The PDP-11 memory management unit, oversimplified
Simplified PDP-11 MMU

On the PDP-11, the top 3 bits of the 16-bit virtual address were used to select one of 8 entries in the page table inside the memory management unit. The simplest way to use each page table entry was to use that entry to provided the top 5 bits of the 18-bit physical address. This solved two problems: First, it quadrupled the amount of main memory that could be attached to the machine, from 64K bytes to 256K bytes, and second, by changing the page table with each change from one running application to another, it was possible to give each application a protected memory address space, thus controlling the damage that could be done by a malfunctioning application.

A possible PDP-11 virtual address layout
15 14 13 12 11 10 09 08 07 06 05 04 03 02 01 00

page byte in page

**A possible PDP-11 virtual address layout**
`15`	`14`	`13`	`12`	`11`	`10`	`09`	`08`	`07`	`06`	`05`	`04`	`03`	`02`	`01`	`00`

page	byte in page

The term page is generally used when talking about the view of memory seen by the program. Thus, each virtual address contains three bits used to specify the page being addressed, with the lower bits of the address specifying the byte or word within that page. In contrast, when speaking about physical addresses, we generally use the term page frame or just frame to refer to a region of memory exactly big enough to hold one page of a program's address space. As a result, the fields of a physical address are generally referred to as the frame field and the word-in-frame or byte-in-frame field.

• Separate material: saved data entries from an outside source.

-- ==== Sys2Proof/Machine/StartUp.lean ====
section
/-! DEFINITION. Power-up and start-up: the states from the reset release to operational, and recovery (R480, R510 to R524, R465, R466, R470). -/
namespace Sys2Proof.Machine

/-- Start-up goes to a state (R514). -/
def enterPhase (p : Nat) (s : State) : State := { s with startup := { s.startup with phase := p, phaseAt := s.now } }

/-- START_STAT (R524). -/
def startStat (s : State) : W32 :=
  let u := s.startup
  BitVec.ofNat 32 (u.phase * 2 ^ 28 + b2n u.slotFallback * 64 + b2n u.noDrive * 32 + b2n u.leased * 16 + b2n u.trained * 8
    + b2n u.fwStarted * 4 + b2n u.charterApplied * 2 + b2n u.defaultCharter)
def startBits (s : State) : Nat := (startStat s).toNat % 2 ^ 16

/-- RST_CAUSE (R453). -/
def rstCause (s : State) : W32 :=
  let c := s.clocks
  BitVec.ofNat 32 (b2n c.causeCold * 2 ^ 31 + b2n c.causeWarm * 2 ^ 30 + b2n c.causeRef * 2 ^ 29 + b2n c.causePll * 2 ^ 28)

/-- The OTP and flash as production and earlier programming left them: a bit of the OTP programs from 0 to 1 only (R467). DESIGN CHOICE (log 82). -/
def fitted (f : Fitting) (s : State) : State :=
  modSec (fun x => { x with
    deviceId := x.deviceId ||| f.deviceId, oemHash := x.oemHash ||| f.oemHash
    floorMon := max x.floorMon f.floorMon, floorCharter := max x.floorCharter f.floorCharter, floorFw := max x.floorFw f.floorFw
    revoked := x.revoked ||| f.revoked, deadBits := x.deadBits ||| f.deadBits, testFused := x.testFused || f.testFused
    pufCode := (fitBytes 512 x.pufCode).zipWith (· ||| ·) (fitBytes 512 f.pufCode)
    dirCopies := tabSet [] (tabSet [] [] 0 f.copy0) 1 f.copy1, trialRan := f.trialRan
    slots := f.slots.foldl (fun t e => tabSet [] t (2 * e.kind + e.slot) e.bytes) [] }) s

/-- The rails of the control die, in mV, lie in their operating ranges, which lie above the release thresholds of their monitors (R511, R551, R552). -/
def railsGood (vcore vio18 vio33 : Nat) : Bool :=
  decide (760 ≤ vcore) && decide (vcore ≤ 840) && decide (1710 ≤ vio18) && decide (vio18 ≤ 1890)
    && decide (3135 ≤ vio33) && decide (vio33 ≤ 3465)
    && decide (750 < vcore) && decide (1680 < vio18) && decide (3050 < vio33)

/-- RESET_RELEASE: the control die leaves cold reset, in which the RTC has gone on by `held` ms, once its rails, in mV, and SYS_RESET_N have been good for 1 ms; `good` is for how many device-time units they have (R511, R552). `fit` is what its OTP and flash hold, where that differs from what the device last knew. DESIGN CHOICE (log 80). -/
def execResetRelease (t : Time) (x : ResetSeen) (fit : Option Fitting) (s : State) : Host.Outcome State Fault Refusal :=
  let s := begin' t s
  if s.startup.released || !railsGood x.vcore x.vio18 x.vio33 || x.good < msUnits then .next s
  else
    let s := match fit with
      | some f => fitted f s
      | none => s
    .next { s with
      startup := { s.startup with released := true, phase := 0, releaseAt := s.now, phaseAt := s.now }
      relay := { s.relay with driveReset := s.drive.inReset }
      aon := { s.aon with opAt := s.now, rtcMillis := if s.aon.rtcValid then s.aon.rtcMillis + x.held else s.aon.rtcMillis } }

/-- Recovery: the ROM runs alone (R480). -/
def enterRecovery (s : State) : State := enterPhase 8 s

/-- The monitor at work: keys are derived, the ledger takes stock and writes its START records and the KEY group, and what the reset left to record is recorded (R474, R478, R481, R496, R498). -/
def monitorBegins (b : Nat) (s : State) : State :=
  let cause := (rstCause s).toNat
  let s := modSec (fun x => { x with
    keysPresent := true
    monRuns := BitVec.ofNat 32 (imageVersion (slotImage s typeMonitor b)) }) (enterPhase 1 s)
  let s := ledgerKeys (ledgerStart cause s)
  let s := if s.security.auditRecordDue then
      ledgerReport streamSecurity 0x0A41 0 0 (modSec (fun x => { x with auditRecordDue := false }) s) else s
  if s.clocks.warmRecordDue then
    ledgerReport streamSafety 0x0A40 cause 0 { s with clocks := { s.clocks with warmRecordDue := false } }
  else s

/-- MONITOR_START: the ROM checks the kill latch, discovers the flash (of 2^`log2` bytes in `mode` at `mhz` MHz; none where `log2` is not 24 to 28), verifies the monitor slots and starts the monitor, or enters recovery (R465, R479, R514, R576). DESIGN CHOICE (log 86). -/
def execMonitorStart (t : Time) (log2 mode mhz : Nat) (s : State) : Host.Outcome State Fault Refusal :=
  let s := begin' t s
  if s.startup.phase ≠ 0 || !s.startup.released || !s.clocks.sysLock then .next s
  else
    let found := decide (24 ≤ log2) && decide (log2 ≤ 28)
    let s := if found then dirLoad (modSec (fun x => { x with flashLog2 := log2, flashMode := mode % 4, flashMhz := mhz % 256 }) s) else s
    if s.aon.killLatch || s.security.keysDead then
      .next (enterRecovery (modSec (fun x => { x with deadBits := 0xFF }) s))
    else if !found then .next (enterRecovery s)
    else match chooseSlot typeMonitor (fun _ => true) s with
      | (none, s) => .next (enterRecovery s)
      | (some b, s) => .next (monitorBegins b s)

/-! ### The charter (R466, R468 to R470) -/

/-- An owner code that exists (R468). DESIGN CHOICE (log 86). -/
def ownerOk (c : Nat) : Bool := c ≤ 4 || c = 0xF

/-- A region that meets R459 and R460. -/
def regionOk (r : Region) : Bool :=
  12 ≤ r.size && r.size ≤ 22 && r.base % 2 ^ r.size = 0
    && (r.base + 2 ^ r.size ≤ 0x300000 || (0x40000000 ≤ r.base && r.base + 2 ^ r.size ≤ 0x40100000))

/-- Two regions overlap. -/
def regionsMeet (a b : Region) : Bool := decide (a.base < b.base + 2 ^ b.size) && decide (b.base < a.base + 2 ^ a.size)

/-- The valid regions of a core in a charter body, with their numbers. -/
def coreRegions (body : List Byte) (k : Nat) : List (Nat × Region) :=
  ((List.range 16).map (fun i => (i, regionOf body k i))).filter (fun e => e.2.valid)

/-- The owner bytes of a charter body (R468). -/
def ownerBytes (body : List Byte) : List Nat :=
  (body.take 144 ++ (body.drop 272).take 5 ++ (body.drop 278).take 6).map (fun b => b.toNat)
    ++ ((body.drop 144).take 128).map (fun b => b.toNat % 16)

/-- The transmit and receive rings of each port have the port's owner (R400). -/
def portOwnersAgree (body : List Byte) : Bool :=
  (List.range 32).all (fun p =>
    u8 body (144 + 16 + p) % 16 = u8 body (112 + p) && u8 body (144 + 48 + p) % 16 = u8 body (112 + p))

/-- A charter body that R468 and R469 allow, and whose ports own their rings. DEDUCED (log 121). -/
def charterOk (body : List Byte) : Bool :=
  (ownerBytes body).all ownerOk
    && u8 body (144 + 88) % 16 ≠ 0xF
    && portOwnersAgree body
    && (List.range 128).all (fun n => u8 body (144 + n) % 16 ≠ 0 || !bitOf (u8 body (144 + n)) 7)
    && (List.range 4).all (fun k => (coreRegions body k).all (fun e => regionOk e.2
      && (e.2.perm / 2 ≠ 3 || (coreRegions body k).all (fun f =>
          e.1 = f.1 || !bitOf f.2.perm 2 || !regionsMeet e.2 f.2))))
    && u32 body 284 &&& 0xC0 = 0
    && u32 body 288 < 2 ^ 16

/-- Write the owners and locations of the rings from the charter (R70, R470, R578). -/
def applyRings (s : State) : State :=
  (List.range 128).foldl (fun s n =>
    let b := charterByte s (144 + n)
    modRing n (fun r => { r with
      cfg := setFlag r.cfg 30 (bitOf b 7)
      fwOwner := decide (1 ≤ b % 16) && decide (b % 16 ≤ 4) }) s) s

/-- Write LEASE_CFG and LOOP_BIST_CFG from the charter (R317, R376, R470); LEASE_CFG goes to the drive die with the next frame. -/
def applyConfigs (s : State) : State :=
  let lease := BitVec.ofNat 32 (u32 s.security.charter 284)
  let s := wr R.LOOP_BIST_CFG 0 (BitVec.ofNat 32 (u32 s.security.charter 288)) (wr R.LEASE_CFG 0 lease s)
  pushDown (.write R.LEASE_CFG.base lease) s

/-- A clock-fault reset is reported as violation source 2, and the monitor writes a SAFETY record (R437). DESIGN CHOICE (log 85). -/
def reportClockFault (s : State) : State :=
  if s.clocks.refFaultDue then
    let s := { s with clocks := { s.clocks with refFaultDue := false } }
    violation 2 (ledgerReport streamSafety 0x0A38 2 (alarmLevel s 2) s)
  else s

/-- The charter is in place: the monitor has written its versions, floors and TRACE_MASK, RWL fields are locked and the firmware state begins (R470, R516, R577, R578). -/
def charterInPlace (s : State) : State :=
  let s := { s with
    startup := { s.startup with charterApplied := true, defaultCharter := s.security.charter.isEmpty }
    trace := { s.trace with masked := true } }
  reportClockFault (enterPhase 3 (modSec (fun x => { x with
    locked := true, verMon := x.monRuns
    floorsShown := BitVec.ofNat 32 (x.floorMon % 256 * 2 ^ 16 + x.floorFw % 256 * 2 ^ 8 + x.floorCharter % 256) }) s))

/-- CHARTER_APPLY: the monitor verifies the charter slots, applies the charter or the default charter, and locks (R465, R466, R470). DESIGN CHOICE (log 86). -/
def execCharterApply (t : Time) (s : State) : Host.Outcome State Fault Refusal :=
  let s := begin' t s
  if s.startup.phase ≠ 1 && s.startup.phase ≠ 2 then .next s
  else match chooseSlot typeCharter (fun img => charterOk (fitBytes 880 (imageBody img))) s with
    | (none, s) => .next (charterInPlace s)
    | (some b, s) =>
      let img := slotImage s typeCharter b
      let s := modSec (fun x => { x with
        charter := fitBytes 880 (imageBody img), verCharter := BitVec.ofNat 32 (imageVersion img) }) s
      .next (charterInPlace (applyConfigs (applyRings s)))

/-! ### Firmware, relay, lease and calibration (R514, R518 to R522) -/

/-- The start address of core `k`, none where the charter leaves it stopped (R468). -/
def coreEntry (s : State) (k : Nat) (img : Image) : Option Nat :=
  let e := u32 s.security.charter (coreField k 0)
  if e = 0xFFFFFFFF then none else if e = 0 then some (u32 img 16) else some e

/-- Field firmware runs: its body is in the application SRAM, and the cores that the charter names are started (R514). DEDUCED (log 87). -/
def firmwareBegins (b : Nat) (s : State) : State :=
  let img := slotImage s typeFirmware b
  let s := modSec (fun x => { x with fwValid := true, verFw := BitVec.ofNat 32 (imageVersion img) }) s
  let s := { s with appSram := memWrite s.appSram 0 (imageBody img) }
  let ks := (List.range 4).filter (fun k => (coreEntry s k img).isSome)
  let s := ks.foldl (fun s k => setCore k { core' s k with run := 1, restarts := 0, kickedAt := s.now } s) s
  { s with startup := { s.startup with fwStarted := !ks.isEmpty } }

/-- FIRMWARE_START: the monitor verifies field firmware and starts the cores, none under the default charter; the relay state begins (R465, R466, R514). -/
def execFirmwareStart (t : Time) (s : State) : Host.Outcome State Fault Refusal :=
  let s := begin' t s
  if s.startup.phase ≠ 3 then .next s
  else match chooseSlot typeFirmware (fun _ => true) s with
    | (none, s) => .next (enterPhase 4 s)
    | (some b, s) => .next (enterPhase 4 (if s.startup.defaultCharter then s else firmwareBegins b s))

/-- ENDPOINT_READY: the endpoint, out of reset with its PLL locked, begins to answer configuration requests (R435, R515). -/
def execEndpointReady (t : Time) (s : State) : Host.Outcome State Fault Refusal :=
  let s := begin' t s
  .next (if s.cister.perstHigh && s.startup.released && s.clocks.pipeLock then { s with cister := { s.cister with endpointReady := true } } else s)

/-- RELAY_TIMEOUT: the link has not trained within 100 ms of the start of the relay state; the lease state ends at once (R518). -/
def execRelayTimeout (t : Time) (s : State) : Host.Outcome State Fault Refusal :=
  let s := begin' t s
  if s.startup.phase = 4 && !s.relay.trained && s.startup.phaseAt + 100 * msUnits ≤ s.now then
    let s := { s with startup := { s.startup with noDrive := true, phase := 5 } }
    let s := ledgerReport streamSafety 0x0A3B 1 (startBits s) (notify 0x3B 1 (startBits s) s)
    .next (enterPhase 6 s)
  else .next s

/-- STARTUP_GRANT: the first grant after a cold, warm or clock-fault reset (R518, R519). -/
def execStartupGrant (t : Time) (s : State) : Host.Outcome State Fault Refusal :=
  let s := begin' t s
  let u := s.startup
  if grantable s && !s.lease.startupDone && decide (5 ≤ u.phase) && decide (u.phase ≤ 7) && (!u.warm || heldDown s) then
    let s := { s with
      lease := { s.lease with startupDone := true }
      startup := { u with leased := true, noDrive := false } }
    let s := sendGrant s
    .next (if s.startup.phase = 5 then enterPhase 6 s else s)
  else .next s

/-- Entry to operational (R522). DESIGN CHOICE (log 89). -/
def enterOperational (s : State) : State :=
  let s := enterPhase 7 s
  let s := { s with startup := { s.startup with startTime := capNat 0xFFFFFFFF (roundDivNat (s.now - s.startup.releaseAt) msUnits) } }
  notify 0x3B 0 (startBits s) s

/-- BIST_RESULT: the self-test passes or fails; in the calibration state start-up goes on to operational in both cases (R374, R520). -/
def execBistResult (t : Time) (pass : Bool) (s : State) : Host.Outcome State Fault Refusal :=
  let s := begin' t s
  if !s.loops.bistActive then .next s
  else
    let s := bistEnds pass s
    .next (if s.startup.phase = 6 then enterOperational s else s)

/-! ### Recovery (R480) -/

/-- A write of SEC_RECOVERY_CTRL: with start at 1 the ROM of a device that is not dead verifies a monitor image in host memory, writes it into slot A, and restarts when it is valid (R480). DESIGN CHOICE (log 89). -/
def recoveryLoad (v : W32) (s : State) : State :=
  let s := modSec (fun x => { x with recoveryCtrl := regMerge R.SEC_RECOVERY_CTRL 0 v }) s
  if !flag v 31 || s.security.keysDead || !busOk s then s
  else
    let img := memRead s.hostMem (s.security.recoveryHi.toNat * 2 ^ 32 + s.security.recoveryLo.toNat) (fld v 17 0)
    let d := verdict s typeMonitor img
    let s := countCheck d.checked d.passed s
    let ok := decide (d.status = 0)
    let s := modSec (fun x => { x with slots := tabSet [] x.slots (2 * typeMonitor) img }) s
    let s := setSlotValid typeMonitor 0 ok s
    if ok then enterPhase 0 s else s

/-- RECOVERY_IMAGE_LOAD: host software writes SEC_RECOVERY_CTRL (R480). -/
def execRecoveryImageLoad (t : Time) (a : Actor) (v : W32) (s : State) : Host.Outcome State Fault Refusal :=
  .next (gated a R.SEC_RECOVERY_CTRL.base 4 (recoveryLoad v) (begin' t s))

end Sys2Proof.Machine
end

A possible PDP-11 physical address layout
17 16 15 14 13 12 11 10 09 08 07 06 05 04 03 02 01 00

frame byte in frame

**A possible PDP-11 physical address layout**
`17`	`16`	`15`	`14`	`13`	`12`	`11`	`10`	`09`	`08`	`07`	`06`	`05`	`04`	`03`	`02`	`01`	`00`

frame	byte in frame

Another detail shown in the diagram for the PDP-11 memory management unit is a trap-request output from the memory management unit to the central processor. The memory management unit will request a trap if the use being made of a virtual address does not match the permissions associated with the referenced page. Each page-table entry contains not only the frame number associated with the given page, but also the permissions or access rights for the page. When the central processor issues a memory address, it also indicates the use it intends to make of that address, for example, whether a read or a write operation is intended. The permission field of the page table indicates, for each page, what uses are permitted, and the trap logic inside the memory management unit compares the use proposed with the permissions granted.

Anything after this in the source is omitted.